SOURCE MATERIAL -
/-- The block that a resume record names: the lowest of a cohort that is away (R290, R299, R358). -/
def awayFor (s : State) (r : Nat) : Option Away :=
  let va := bitsAt r 64 48
  s.work.away.find? fun a =>
    (awayOf s a.cohort).head? == some a
      && (if bitAt r 167 then a.saved && saveVa s a.save == va else !a.saved && a.frameVa s == va)

/-- A block that is away, as it will stand at its place. -/
def skeleton (s : State) (l : Launch) (a : Away) (i : Nat) (vidx : Nat) (v : Variant) (p : Placed) : Block :=
  match a.saved, a.kept with
  | true, some b =>
    { b with die := p.1, core := p.2.1, scrSpans := p.2.2.spans, halted := false, bms := b.bms.map fun m => { m with bctx := p.2.2.bctx } }
  | _, _ =>
    let b := freshBlock (s.work.nextUid + i) a.cohort l.id a.index a.inCoh p.1 p.2.1 p.2.2.spans vidx v a.slot l.k.ltpb l.prv l.args
      (coreState s (coreIndex p.1 p.2.1)).ecap p.2.2.gslots p.2.2.bctx a.task
    { b with save := a.save, frame := a.frame }

/-- The blocks of a cohort built one after the other. -/
def buildBlocks (l : Launch) (r vidx : Nat) (v : Variant) : List (Nat × Away × Placed) → State → List Block → State × (List Block ⊕ Resumed)
  | [], s, bs => (s, .inl bs)
  | (i, a, p) :: rest, s, bs =>
    let b := skeleton s l a i vidx v p
    let ecap := (coreState s (coreIndex p.1 p.2.1)).ecap
    match (if a.saved then resumeSave s b p.2.2.gslots else resumeFrame s l b (bitsAt r 0 48) (a.frameVa s) (bitsAt r 48 16) p.2.2.gslots ecap) with
    | (s, .ok b) => buildBlocks l r vidx v rest s (bs ++ [b])
    | (s, .poison va) =>
      (ringPush s .trq (trapRecord 0 va l.asid b.index l.kdesc p.1 p.2.1 0 0 0 5), .inr (.poison va))
    | (s, e) => (s, .inr e)

/-- The cohort barriers of a cohort that comes back: as its save area has them, or as at dispatch. -/
def resumeBars (s : State) (coh groups : Nat) (a : Away) : State × Option (List Bar) :=
  if a.saved then
    match readArea s 0 0 (saveVa s a.save) 512 with
    | (s, .ok x) => (s, some (barsFrom x 160 (((cohortOf s coh).map fun (c : Cohort) => c.bars).getD [])))
    | (s, _) => (s, none)
  else (s, some (freshBars groups))

/-- A cohort becomes resident again at places. -/
def resumeCohort (s : State) (l : Launch) (r vidx : Nat) (v : Variant) (coh : Nat) (ps : List Placed) : Tried :=
  let as := awayOf s coh
  let parts := (List.range as.length).filterMap fun i => match as[i]?, ps[i]? with | some a, some p => some (i, a, p) | _, _ => none
  match buildBlocks l r vidx v parts s [] with
  | (t, .inr .wait) => .wait t
  | (t, .inr _) => .done (endCohort t coh l.id none)
  | (t, .inl (bs : List Block)) =>
    match as.head? with
    | none => .no
    | some a =>
      match resumeBars t coh (v.groups * bs.length) a with
      | (t, none) => .wait t
      | (t, some bars) =>
        let plan := bs.map fun (b : Block) => (⟨b.uid, b.inCoh, b.die, b.core, v.scr⟩ : Member)
        let t := clearCode t ps
        let t := { t with work := { t.work with
          away := t.work.away.filter fun a => a.cohort != coh
          blocks := t.work.blocks ++ bs
          nextUid := if a.saved then t.work.nextUid else t.work.nextUid + bs.length } }
        let t := modCohort t coh fun c => { c with bars := bars, plan := plan, yield := false, starve := none, preempt := false }
        .done (bs.foldl (fun (s : State) (b : Block) => fireHeld s b.uid) t)

/-- Where a cohort that is away may go: its variant, its places. -/
def resumePlaces (s : State) (l : Launch) (r coh : Nat) (m : Loads) (given : Option (List (Nat × Nat))) :
    Option (Nat × Variant × Loads × List Placed) :=
  let n := (awayOf s coh).length
  let fit : Option (Nat × Variant × Loads × List Placed) :=
    if bitAt r 167 then
      (l.k.vars[bitsAt r 168 4]?).bind fun v => (placePins s v (List.replicate n none) m).map fun x => (bitsAt r 168 4, v, x.1, x.2)
    else (l.k.eligible s).findSome? fun x => (placePins s x.2 (List.replicate n none) m).map fun y => (x.1, x.2, y.1, y.2)
  match fit, given with
  | some f, none => some f
  | some (ix, v, _, _), some places =>
    if places.length != n || !diesAllowed (places.map (·.1)) then none
    else (placeGiven s v places m []).map fun x => (ix, v, x.1, x.2)
  | none, _ => none

/-- The cohorts of a launch that are away. -/
def awayCohorts (s : State) (id : Nat) : List Nat :=
  (s.work.away.filter fun a => a.launch == id).foldl (fun l a => insertNat a.cohort l) []

/-- Every cohort of a pre-empted concurrent launch, each in its saved variant, together (R295). -/
def resumeAllGo (l : Launch) (r : Nat) : List Nat → State → Loads → List (Nat × Nat × Variant × List Placed) →
    Option (List (Nat × Nat × Variant × List Placed))
  | [], _, _, out => some out
  | c :: rest, s, m, out =>
    let vidx := ((awayOf s c).head?.map (·.vidx)).getD 0
    match resumePlaces s l (putBits r 168 4 vidx) c m none with
    | some (ix, v, m, ps) => resumeAllGo l r rest s m (out ++ [(c, ix, v, ps)])
    | none => none

/-- Every cohort of a list comes back. -/
def resumeEach (l : Launch) (r : Nat) : List (Nat × Nat × Variant × List Placed) → State → Tried
  | [], s => .done s
  | c :: rest, s =>
    match resumeCohort s l r c.2.1 c.2.2.1 c.1 c.2.2.2 with
    | .done s => resumeEach l r rest s
    | x => x

/-- A concurrent launch that was pre-empted comes back when the whole of it is saved, all cohorts together (R295). -/
def resumeLaunch (s : State) (q ix r : Nat) (l : Launch) : Tried :=
  if s.work.blocks.any fun b => b.launch == l.id then .no
  else match resumeAllGo l r (awayCohorts s l.id) s [] [] with
  | none => .no
  | some cs =>
    match resumeEach l r cs s with
    | .done s => .done (popAt s q ix)
    | x => x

WHAT IS NEEDED - From the entries above, give again exactly the lines running from the line with "at places. -/" to the line with "t with work"; include both of those lines.

SOLUTION TO THIS TASK -
/-- A cohort becomes resident again at places. -/
def resumeCohort (s : State) (l : Launch) (r vidx : Nat) (v : Variant) (coh : Nat) (ps : List Placed) : Tried :=
  let as := awayOf s coh
  let parts := (List.range as.length).filterMap fun i => match as[i]?, ps[i]? with | some a, some p => some (i, a, p) | _, _ => none
  match buildBlocks l r vidx v parts s [] with
  | (t, .inr .wait) => .wait t
  | (t, .inr _) => .done (endCohort t coh l.id none)
  | (t, .inl (bs : List Block)) =>
    match as.head? with
    | none => .no
    | some a =>
      match resumeBars t coh (v.groups * bs.length) a with
      | (t, none) => .wait t
      | (t, some bars) =>
        let plan := bs.map fun (b : Block) => (⟨b.uid, b.inCoh, b.die, b.core, v.scr⟩ : Member)
        let t := clearCode t ps
        let t := { t with work := { t.work with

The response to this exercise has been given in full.